» **WORK REQUIRED**
Top to bottom, output the entries that follow exactly.

» **MATERIALS PROVIDED**
-- ==== Sys2Proof/Machine/Reports.lean ====
section
/-! DEFINITION. The host commands that report state or read the images: ID, IDENT, STAT, SLOTS, BLOCKS, PEERS, EVENT,
READ, CHECKSUM (chapter Host Commands). -/

namespace Sys2Proof.Machine

/-! ## Payloads (R218) -/

/-- The ID answer (R168, R218): the configuration fault reads 00h while the phase is REBUILDING. -/
def idPayload (s : State) : List Byte :=
  let u := s.startUp
  bytes16 u.vendor.vendor ++ bytes16 u.vendor.part ++ [u.vendor.revision] ++ bytes32 u.vendor.serial ++
    [flagByte u.vendor.matched, readingCode u.reading] ++ bytes16 (u.family.getD 0) ++
    [flagByte s.port.identSubmitted, u.straps.address.zeroExtend 8, u.straps.rate.zeroExtend 8, flagByte u.straps.serve,
      if running s then flagPair u.faultAddress u.faultFamily else 0]

/-- The STAT answer (R170, R218). -/
def statPayload (s : State) : List Byte :=
  [flagByte (running s), linkCode s.line.link, flagPair s.cat.frozen s.fetch.hold, BitVec.ofNat 8 (openCount s),
    BitVec.ofNat 8 s.fetch.poolFree] ++
  bytes16 (BitVec.ofNat 16 s.fetch.overrun) ++ bytes16 (BitVec.ofNat 16 s.line.framesSent) ++
  bytes16 (BitVec.ofNat 16 s.line.unechoed) ++ bytes16 (BitVec.ofNat 16 s.line.receiveErrors) ++
  [BitVec.ofNat 8 s.serve.queue.length] ++ bytes16 (BitVec.ofNat 16 s.serve.served) ++
  bytes16 (BitVec.ofNat 16 s.serve.refused) ++
  [BitVec.ofNat 8 s.notice.peers.length, BitVec.ofNat 8 (sparesLeft s.flash.spares)]

/-- The role of a physical slot (R42). -/
def roleOf (s : State) (x : Slot) : Role := if x = s.cat.activeSlot then .active else .staging

/-- The state byte of a slot part (R218). -/
def slotStateCode (s : State) (x : Slot) : Byte :=
  match roleOf s x with
  | .active => activeCode s.cat.activeState
  | .staging => stagingCode s.cat.stagingState

/-- A slot part of the SLOTS answer (R171, R218). -/
def slotPart (s : State) (x : Slot) : List Byte :=
  let r := slotRec s x
  [slotCode x, roleCode (roleOf s x), slotStateCode s x] ++ keyBytes (keySent r.key) ++
    [BitVec.ofNat 8 (r.count.getD 0)] ++ bytes16 (BitVec.ofNat 16 r.verifiedCount) ++
    bytes16 (BitVec.ofNat 16 r.deadCount)

/-- The SLOTS answer (R171, R218). -/
def slotsPayload (s : State) : List Byte :=
  slotPart s .a ++ slotPart s .b ++ bytes32 s.cat.recorded.seq ++ bytes16 s.cat.recorded.declined ++
    bytes16 s.cat.recorded.floor ++ keyBytes (keySent (s.cat.target.map Prod.fst)) ++
    [((s.cat.target.map Prod.snd).getD 0).zeroExtend 8, flagByte s.cat.frozen, procedureCode s.cat.procedure]

/-- The BLOCKS answer (R172, R218). -/
def blocksPayload (s : State) (role : Role) (first count : Nat) : List Byte :=
  let r := slotRec s (roleSlot s role)
  [slotCode (roleSlot s role)] ++ bytes16 (versionOf r.key) ++ [BitVec.ofNat 8 first] ++
    bytes16 (BitVec.ofNat 16 count) ++ (List.range count).map (fun i => blockCode (r.state (first + i)))

/-- The PEERS answer (R173, R218). -/
def peersPayload (s : State) (i : Nat) : List Byte :=
  [BitVec.ofNat 8 s.notice.peers.length, BitVec.ofNat 8 i] ++ ((s.notice.peers.drop i).take 10).flatMap peerBytes

/-! ## Bodies -/

/-- ID (R168): before the end of the start-up reads it waits. -/
def idBody (s : State) : State :=
  if s.startUp.stage = .reading then setCommand .idReport s else answer .ok (idPayload s) s

/-- STAT (R170): before the end of the start-up reads it waits. -/
def statBody (s : State) : State :=
  if s.startUp.stage = .reading then setCommand .stat s else answer .ok (statPayload s) s

/-- IDENT (R169). -/
def identBody (params : List Byte) (s : State) : State :=
  let f := field16 params 0
  if !legalFamily f then badParam s
  else if s.startUp.reading = .blank && !s.port.identSubmitted then
    submit .host (.programNode f)
      { s with port := { s.port with identSubmitted := true, command := some (.ident f) } }
  else answer .refusedState [readingCode s.startUp.reading] s

/-- SLOTS (R171). -/
def slotsBody (s : State) : State := answer .ok (slotsPayload s) s

/-- BLOCKS (R172). -/
def blocksBody (params : List Byte) (s : State) : State :=
  let first := (byteAt params 1).toNat
  let count := (field16 params 2).toNat
  match roleParam (byteAt params 0) with
  | some role =>
    if 1 ≤ count && first + count ≤ 256 then answer .ok (blocksPayload s role first count) s else badParam s
  | none => badParam s

/-- PEERS (R173). -/
def peersBody (params : List Byte) (s : State) : State :=
  let i := (byteAt params 0).toNat
  if i ≤ 23 then answer .ok (peersPayload s i) s else badParam s

/-- EVENT (R164, R174). -/
def eventBody (params : List Byte) (s : State) : State :=
  let k := (byteAt params 0).toNat
  if 1 ≤ k && k ≤ 10 then
    let taken := s.port.events.take k
    answer .ok (BitVec.ofNat 8 taken.length :: taken.flatMap eventBytes)
      { s with port := { s.port with events := s.port.events.drop k } }
  else badParam s

/-- READ (R175). -/
def readBody (params : List Byte) (s : State) : State :=
  let offset := (field16 params 2).toNat
  let length := (field16 params 4).toNat
  match roleParam (byteAt params 0) with
  | some role =>
    if 1 ≤ length && length ≤ 256 && offset + length ≤ 2048 then
      submit .host (.readRange role (byteAt params 1).toFin offset length) (setCommand .read s)
    else badParam s
  | none => badParam s

/-- CHECKSUM (R176). -/
def checksumBody (params : List Byte) (s : State) : State :=
  let first := (byteAt params 1).toNat
  let count := (byteAt params 2).toNat
  match roleParam (byteAt params 0) with
  | some role =>
    if 1 ≤ count && count ≤ 32 && first + count ≤ 256 then checksumNext role first count [] s else badParam s
  | none => badParam s

/-! ## The commands -/

/-- ID (R168). -/
def execIdReport (params : Params) (s : State) : Host.Outcome State Fault Refusal :=
  proceed (hostCommand .idReport params idBody s)

/-- IDENT (R169). -/
def execIdent (params : Params) (s : State) : Host.Outcome State Fault Refusal :=
  proceed (hostCommand .ident params (identBody params.bytes) s)

/-- STAT (R170). -/
def execStat (params : Params) (s : State) : Host.Outcome State Fault Refusal :=
  proceed (hostCommand .stat params statBody s)

/-- SLOTS (R171). -/
def execSlots (params : Params) (s : State) : Host.Outcome State Fault Refusal :=
  proceed (hostCommand .slots params slotsBody s)

/-- BLOCKS (R172). -/
def execBlocks (params : Params) (s : State) : Host.Outcome State Fault Refusal :=
  proceed (hostCommand .blocks params (blocksBody params.bytes) s)

/-- PEERS (R173). -/
def execPeers (params : Params) (s : State) : Host.Outcome State Fault Refusal :=
  proceed (hostCommand .peers params (peersBody params.bytes) s)

/-- EVENT (R174). -/
def execEvent (params : Params) (s : State) : Host.Outcome State Fault Refusal :=
  proceed (hostCommand .event params (eventBody params.bytes) s)

/-- READ (R175). -/
def execRead (params : Params) (s : State) : Host.Outcome State Fault Refusal :=
  proceed (hostCommand .read params (readBody params.bytes) s)

/-- CHECKSUM (R176, R177). -/
def execChecksum (params : Params) (s : State) : Host.Outcome State Fault Refusal :=
  proceed (hostCommand .checksum params (checksumBody params.bytes) s)

end Sys2Proof.Machine
end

» **RESPONSE AREA**
-- ==== Sys2Proof/Machine/Reports.lean ====
section
/-! DEFINITION. The host commands that report state or read the images: ID, IDENT, STAT, SLOTS, BLOCKS, PEERS, EVENT,
READ, CHECKSUM (chapter Host Commands). -/

namespace Sys2Proof.Machine

/-! ## Payloads (R218) -/

/-- The ID answer (R168, R218): the configuration fault reads 00h while the phase is REBUILDING. -/
def idPayload (s : State) : List Byte :=
  let u := s.startUp
  bytes16 u.vendor.vendor ++ bytes16 u.vendor.part ++ [u.vendor.revision] ++ bytes32 u.vendor.serial ++
    [flagByte u.vendor.matched, readingCode u.reading] ++ bytes16 (u.family.getD 0) ++
    [flagByte s.port.identSubmitted, u.straps.address.zeroExtend 8, u.straps.rate.zeroExtend 8, flagByte u.straps.serve,
      if running s then flagPair u.faultAddress u.faultFamily else 0]

/-- The STAT answer (R170, R218). -/
def statPayload (s : State) : List Byte :=
  [flagByte (running s), linkCode s.line.link, flagPair s.cat.frozen s.fetch.hold, BitVec.ofNat 8 (openCount s),
    BitVec.ofNat 8 s.fetch.poolFree] ++
  bytes16 (BitVec.ofNat 16 s.fetch.overrun) ++ bytes16 (BitVec.ofNat 16 s.line.framesSent) ++
  bytes16 (BitVec.ofNat 16 s.line.unechoed) ++ bytes16 (BitVec.ofNat 16 s.line.receiveErrors) ++
  [BitVec.ofNat 8 s.serve.queue.length] ++ bytes16 (BitVec.ofNat 16 s.serve.served) ++
  bytes16 (BitVec.ofNat 16 s.serve.refused) ++
  [BitVec.ofNat 8 s.notice.peers.length, BitVec.ofNat 8 (sparesLeft s.flash.spares)]

/-- The role of a physical slot (R42). -/
def roleOf (s : State) (x : Slot) : Role := if x = s.cat.activeSlot then .active else .staging

/-- The state byte of a slot part (R218). -/
def slotStateCode (s : State) (x : Slot) : Byte :=
  match roleOf s x with
  | .active => activeCode s.cat.activeState
  | .staging => stagingCode s.cat.stagingState

/-- A slot part of the SLOTS answer (R171, R218). -/
def slotPart (s : State) (x : Slot) : List Byte :=
  let r := slotRec s x
  [slotCode x, roleCode (roleOf s x), slotStateCode s x] ++ keyBytes (keySent r.key) ++
    [BitVec.ofNat 8 (r.count.getD 0)] ++ bytes16 (BitVec.ofNat 16 r.verifiedCount) ++
    bytes16 (BitVec.ofNat 16 r.deadCount)

/-- The SLOTS answer (R171, R218). -/
def slotsPayload (s : State) : List Byte :=
  slotPart s .a ++ slotPart s .b ++ bytes32 s.cat.recorded.seq ++ bytes16 s.cat.recorded.declined ++
    bytes16 s.cat.recorded.floor ++ keyBytes (keySent (s.cat.target.map Prod.fst)) ++
    [((s.cat.target.map Prod.snd).getD 0).zeroExtend 8, flagByte s.cat.frozen, procedureCode s.cat.procedure]

/-- The BLOCKS answer (R172, R218). -/
def blocksPayload (s : State) (role : Role) (first count : Nat) : List Byte :=
  let r := slotRec s (roleSlot s role)
  [slotCode (roleSlot s role)] ++ bytes16 (versionOf r.key) ++ [BitVec.ofNat 8 first] ++
    bytes16 (BitVec.ofNat 16 count) ++ (List.range count).map (fun i => blockCode (r.state (first + i)))

/-- The PEERS answer (R173, R218). -/
def peersPayload (s : State) (i : Nat) : List Byte :=
  [BitVec.ofNat 8 s.notice.peers.length, BitVec.ofNat 8 i] ++ ((s.notice.peers.drop i).take 10).flatMap peerBytes

/-! ## Bodies -/

/-- ID (R168): before the end of the start-up reads it waits. -/
def idBody (s : State) : State :=
  if s.startUp.stage = .reading then setCommand .idReport s else answer .ok (idPayload s) s

/-- STAT (R170): before the end of the start-up reads it waits. -/
def statBody (s : State) : State :=
  if s.startUp.stage = .reading then setCommand .stat s else answer .ok (statPayload s) s

/-- IDENT (R169). -/
def identBody (params : List Byte) (s : State) : State :=
  let f := field16 params 0
  if !legalFamily f then badParam s
  else if s.startUp.reading = .blank && !s.port.identSubmitted then
    submit .host (.programNode f)
      { s with port := { s.port with identSubmitted := true, command := some (.ident f) } }
  else answer .refusedState [readingCode s.startUp.reading] s

/-- SLOTS (R171). -/
def slotsBody (s : State) : State := answer .ok (slotsPayload s) s

/-- BLOCKS (R172). -/
def blocksBody (params : List Byte) (s : State) : State :=
  let first := (byteAt params 1).toNat
  let count := (field16 params 2).toNat
  match roleParam (byteAt params 0) with
  | some role =>
    if 1 ≤ count && first + count ≤ 256 then answer .ok (blocksPayload s role first count) s else badParam s
  | none => badParam s

/-- PEERS (R173). -/
def peersBody (params : List Byte) (s : State) : State :=
  let i := (byteAt params 0).toNat
  if i ≤ 23 then answer .ok (peersPayload s i) s else badParam s

/-- EVENT (R164, R174). -/
def eventBody (params : List Byte) (s : State) : State :=
  let k := (byteAt params 0).toNat
  if 1 ≤ k && k ≤ 10 then
    let taken := s.port.events.take k
    answer .ok (BitVec.ofNat 8 taken.length :: taken.flatMap eventBytes)
      { s with port := { s.port with events := s.port.events.drop k } }
  else badParam s

/-- READ (R175). -/
def readBody (params : List Byte) (s : State) : State :=
  let offset := (field16 params 2).toNat
  let length := (field16 params 4).toNat
  match roleParam (byteAt params 0) with
  | some role =>
    if 1 ≤ length && length ≤ 256 && offset + length ≤ 2048 then
      submit .host (.readRange role (byteAt params 1).toFin offset length) (setCommand .read s)
    else badParam s
  | none => badParam s

/-- CHECKSUM (R176). -/
def checksumBody (params : List Byte) (s : State) : State :=
  let first := (byteAt params 1).toNat
  let count := (byteAt params 2).toNat
  match roleParam (byteAt params 0) with
  | some role =>
    if 1 ≤ count && count ≤ 32 && first + count ≤ 256 then checksumNext role first count [] s else badParam s
  | none => badParam s

/-! ## The commands -/

/-- ID (R168). -/
def execIdReport (params : Params) (s : State) : Host.Outcome State Fault Refusal :=
  proceed (hostCommand .idReport params idBody s)

/-- IDENT (R169). -/
def execIdent (params : Params) (s : State) : Host.Outcome State Fault Refusal :=
  proceed (hostCommand .ident params (identBody params.bytes) s)

/-- STAT (R170). -/
def execStat (params : Params) (s : State) : Host.Outcome State Fault Refusal :=
  proceed (hostCommand .stat params statBody s)

/-- SLOTS (R171). -/
def execSlots (params : Params) (s : State) : Host.Outcome State Fault Refusal :=
  proceed (hostCommand .slots params slotsBody s)

/-- BLOCKS (R172). -/
def execBlocks (params : Params) (s : State) : Host.Outcome State Fault Refusal :=
  proceed (hostCommand .blocks params (blocksBody params.bytes) s)

/-- PEERS (R173). -/
def execPeers (params : Params) (s : State) : Host.Outcome State Fault Refusal :=
  proceed (hostCommand .peers params (peersBody params.bytes) s)

/-- EVENT (R174). -/
def execEvent (params : Params) (s : State) : Host.Outcome State Fault Refusal :=
  proceed (hostCommand .event params (eventBody params.bytes) s)

/-- READ (R175). -/
def execRead (params : Params) (s : State) : Host.Outcome State Fault Refusal :=
  proceed (hostCommand .read params (readBody params.bytes) s)

/-- CHECKSUM (R176, R177). -/
def execChecksum (params : Params) (s : State) : Host.Outcome State Fault Refusal :=
  proceed (hostCommand .checksum params (checksumBody params.bytes) s)

end Sys2Proof.Machine
end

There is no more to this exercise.